Named vector containing options that indicate how to connect to a cloud provider. The cloud providers currently supported are AWS, GCP, and Azure. See supported keys here:

aws
gcp
azure
Hugging Face (hf://): Accepts an API key under the token parameter c(token = YOUR_TOKEN) or by setting the HF_TOKEN environment variable.

If storage_options is not provided, Polars will try to infer the information from environment variables.

retries Number of retries if accessing a cloud instance fails.

file_cache_ttl Amount of time to keep downloaded cloud files since their last access time, in seconds. Uses the POLARS_FILE_CACHE_TTL environment variable (which defaults to 1 hour) if not given.

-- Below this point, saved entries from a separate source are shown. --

/-- A change of load state, carried through (R135). -/
theorem changeLoad_service (x : Nat) (after : LoadState) (s : State) : OnlyService s (changeLoad x after s).1 := by
  unfold changeLoad
  dsimp only
  refine .trans ?_ (pushNotice_service _ _)
  refine .trans ?_ (sendRecord_service _ _ _)
  have h : ∀ u, OnlyService s u → ∀ (c : Prop) [Decidable c], OnlyService s (if c then drain x u else u) := by
    intro u hu c _
    split
    · exact hu.trans (drain_service _ _)
    · exact hu
  apply h
  split
  · refine .trans ?_ (retime_service _ _)
    exact .ofStation _ _ _ (fun _ => rfl) fun _ => rfl
  · exact .ofStation _ _ _ (fun _ => rfl) fun _ => rfl

theorem loadSample_service (x : Nat) (s : State) : OnlyService s (loadSample x s) := by
  unfold loadSample
  split
  · exact .refl s
  · split
    · dsimp only
      split
      · exact .ofStation _ _ _ (fun _ => rfl) fun _ => rfl
      · refine .trans ?_ (changeLoad_service _ _ _)
        exact .ofStation _ _ _ (fun _ => rfl) fun _ => rfl
    · exact .refl s

theorem endLoad_service (x : Nat) (s : State) : OnlyService s (endLoad x s) := by
  unfold endLoad
  dsimp only
  split
  · exact .ofStation _ _ _ (fun _ => rfl) fun _ => rfl
  · refine .trans ?_ (changeLoad_service _ _ _)
    exact .ofStation _ _ _ (fun _ => rfl) fun _ => rfl

end Sys2Proof.Machine
end

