theorem refireGroup_refired {g m : Nat} {gr : Group} {s : State} (told : Told s) (hg : group? s g = some gr) (nodup : gr.tickets.Nodup)
    (live : ∀ n ∈ gr.tickets, ∃ tk, ticket? s n = some tk ∧ tk.group = g) (hm : m ∈ gr.tickets)
    (waits : ¬InState s .ready m ∧ ¬InState s .withdrawn m) : GroupRefired g m gr s (refireGroup g s) := by
  cases hs : gr.state with
  | pending =>
    rw [refireGroup_pending hg hs]
    exact ⟨rfl, fun _ _ => rfl, ⟨rfl, rfl, rfl⟩, fun _ => ⟨rfl, rfl, by rw [hg, Option.map_some]⟩, fun h => by simp [hs] at h⟩
  | assembling =>
    rw [refireGroup_assembling hg hs]
    have lines := sendGroupUp_lines g s
    generalize sendGroupUp g s = w at *
    have hgw : group? w g = some gr := by rw [group?, lines.groups]; exact hg
    rw [completionTest_recomputeDie hgw hm (by rwa [inState_congr lines.tickets, inState_congr lines.tickets])]
    have only : OnlyGroup g s (recomputeDie g w) := (OnlyGroup.ofLines lines g).trans (.updGroup g _ w)
    refine ⟨only.ticket m, only.others, ⟨only.clock, only.waves, only.calendar⟩, fun _ => ⟨only.tickets, only.components, ?_⟩,
      fun h => by simp [hs] at h⟩
    rw [recomputeDie_group hgw, if_pos rfl, Option.map_some]
  | complete =>
    rw [refireGroup_complete hg hs]
    have lines := ((sendRecord_only .pass (.waitGroup g) (updGroup g Group.reopened s)).trans (sendGroupUp_lines g _))
    have hgx : group? (updGroup g Group.reopened s) g = some gr.reopened := by
      rw [group_get_updGroup, if_pos rfl, hg, Option.map_some]
    have only := (OnlyGroup.updGroup g Group.reopened s).trans (.ofLines lines g)
    generalize sendGroupUp g (sendRecord .pass (.waitGroup g) (updGroup g Group.reopened s)) = x at *
    replace hgx : group? x g = some gr.reopened := by rw [group?, lines.groups]; exact hgx
    rw [completionTest_recomputeDie hgx hm (by rwa [inState_congr only.tickets, inState_congr only.tickets])]
    have hgw : group? (recomputeDie g x) g = some { gr.reopened with dieAt := earliestDie x gr.tickets } := by
      rw [recomputeDie_group hgx, if_pos rfl]
      rfl
    replace only : OnlyGroup g s (recomputeDie g x) := only.trans (.updGroup g _ x)
    generalize recomputeDie g x = w at *
    split
    · obtain ⟨f, v, gr', out⟩ := dieExpiry_outcome (only.told told) hgw nodup fun n hn => by
        rw [only.ticket]
        exact live n hn
      have wait' : ¬InState w .ready m ∧ ¬InState w .withdrawn m := by rwa [inState_congr only.tickets, inState_congr only.tickets]
      have alive : hasDied w m = false := Bool.eq_false_iff.mpr fun h => wait'.1 (hasDied_ready h)
      have fm : f m = m := out.slots.same m (.inr alive)
      obtain ⟨tk, hk, -⟩ := live m hm
      have kept : ticket? (dieExpiry g w) m = ticket? s m := by
        rw [out.kept hm fm ((only.ticket m).trans hk), if_neg (by simp [alive]), hk]
      have hm' : m ∈ gr'.tickets := by
        rw [out.tickets]
        exact List.mem_map.mpr ⟨m, hm, fm⟩
      obtain ⟨shape, -⟩ := out.held m hm' (by rw [InState, kept]; exact waits.1) (by rw [InState, kept]; exact waits.2)
      refine ⟨kept, fun h hh => (out.others h hh).trans (only.others h hh),
        ⟨out.clock.trans only.clock, out.waves.trans only.waves, out.calendar.trans only.calendar⟩, fun h => absurd hs h, fun _ => ?_⟩
      exact ⟨gr', out.group, by rw [shape]; rfl, by rw [shape]; rfl, by rw [shape]; rfl, hm'⟩
    · exact ⟨only.ticket m, only.others, ⟨only.clock, only.waves, only.calendar⟩, fun h => absurd hs h,
        fun _ => ⟨_, hgw, rfl, rfl, rfl, hm⟩⟩

/-! ## REFIRE's copy and the group (R156 to R158) -/

/-- What a REFIRE that applies leaves. -/
structure Refired (g n m : Nat) (tk : Ticket) (gr : Group) (offerEnd : Option Nat) (s t : State) : Prop where
  absent : ticket? s m = none
  lowest : ∀ l < m, ticket? s l ≠ none
  copy : ∃ copy, ticket? t m = some copy ∧ OfferedAs (freshCopy s tk) offerEnd copy
  goes : ∀ x, offerEnd = some x ↔ GoesTo s tk.homeStation x
  slot : gr.state ≠ .complete → ticket? t n = none
    ∧ (group? t g).map Group.tickets = some (gr.tickets.map fun o => if o = n then m else o)
    ∧ (group? t g).map Group.state = some gr.state
    ∧ stockOf t tk.component = (stockOf s tk.component).map fun k => k - tk.quantity
  reopened : gr.state = .complete →
    ∃ gr', group? t g = some gr' ∧ gr'.state = .assembling ∧ gr'.pickupAt = none ∧ gr'.unpickedReported = false ∧ m ∈ gr'.tickets
  others : ∀ h, h ≠ g → group? t h = group? s h
  kept : t.clock = s.clock ∧ t.waves = s.waves ∧ t.calendar = s.calendar

/-- The numbers in a list in which a copy has taken a slot stay different. -/
theorem nodup_slotTaken {n m : Nat} {ns : List Nat} (h : ns.Nodup) (hm : m ∉ ns) : (ns.map fun o => if o = n then m else o).Nodup := by
  refine List.Nodup.map_on (fun a ha b hb e => ?_) h
  by_cases ea : a = n <;> by_cases eb : b = n
  · rw [ea, eb]
  · rw [if_pos ea, if_neg eb] at e
    exact absurd (e ▸ hb) hm
  · rw [if_neg ea, if_pos eb] at e
    exact absurd (e ▸ ha) hm
  · rwa [if_neg ea, if_neg eb] at e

include_file_paths Character value indicating the column name that will include the path of the source file(s).

Value

A polars DataFrame

Examples

library("polars")


ndjson_filename <- tempfile()
jsonlite::stream_out(iris, file(ndjson_filename), verbose = FALSE)
pl$read_ndjson(ndjson_filename)

#> shape: (150, 5)
#> ┌──────────────┬─────────────┬──────────────┬─────────────┬───────────┐
#> │ Sepal.Length ┆ Sepal.Width ┆ Petal.Length ┆ Petal.Width ┆ Species   │
#> │ ---          ┆ ---         ┆ ---          ┆ ---         ┆ ---       │
#> │ f64          ┆ f64         ┆ f64          ┆ f64         ┆ str       │
#> ╞══════════════╪═════════════╪══════════════╪═════════════╪═══════════╡
#> │ 5.1          ┆ 3.5         ┆ 1.4          ┆ 0.2         ┆ setosa    │
#> │ 4.9          ┆ 3.0         ┆ 1.4          ┆ 0.2         ┆ setosa    │
#> │ 4.7          ┆ 3.2         ┆ 1.3          ┆ 0.2         ┆ setosa    │
#> │ 4.6          ┆ 3.1         ┆ 1.5          ┆ 0.2         ┆ setosa    │
#> │ 5.0          ┆ 3.6         ┆ 1.4          ┆ 0.2         ┆ setosa    │
#> │ …            ┆ …           ┆ …            ┆ …           ┆ …         │
#> │ 6.7          ┆ 3.0         ┆ 5.2          ┆ 2.3         ┆ virginica │
#> │ 6.3          ┆ 2.5         ┆ 5.0          ┆ 1.9         ┆ virginica │
#> │ 6.5          ┆ 3.0         ┆ 5.2          ┆ 2.0         ┆ virginica │
#> │ 6.2          ┆ 3.4         ┆ 5.4          ┆ 2.3         ┆ virginica │
#> │ 5.9          ┆ 3.0         ┆ 5.1          ┆ 1.8         ┆ virginica │
#> └──────────────┴─────────────┴──────────────┴─────────────┴───────────┘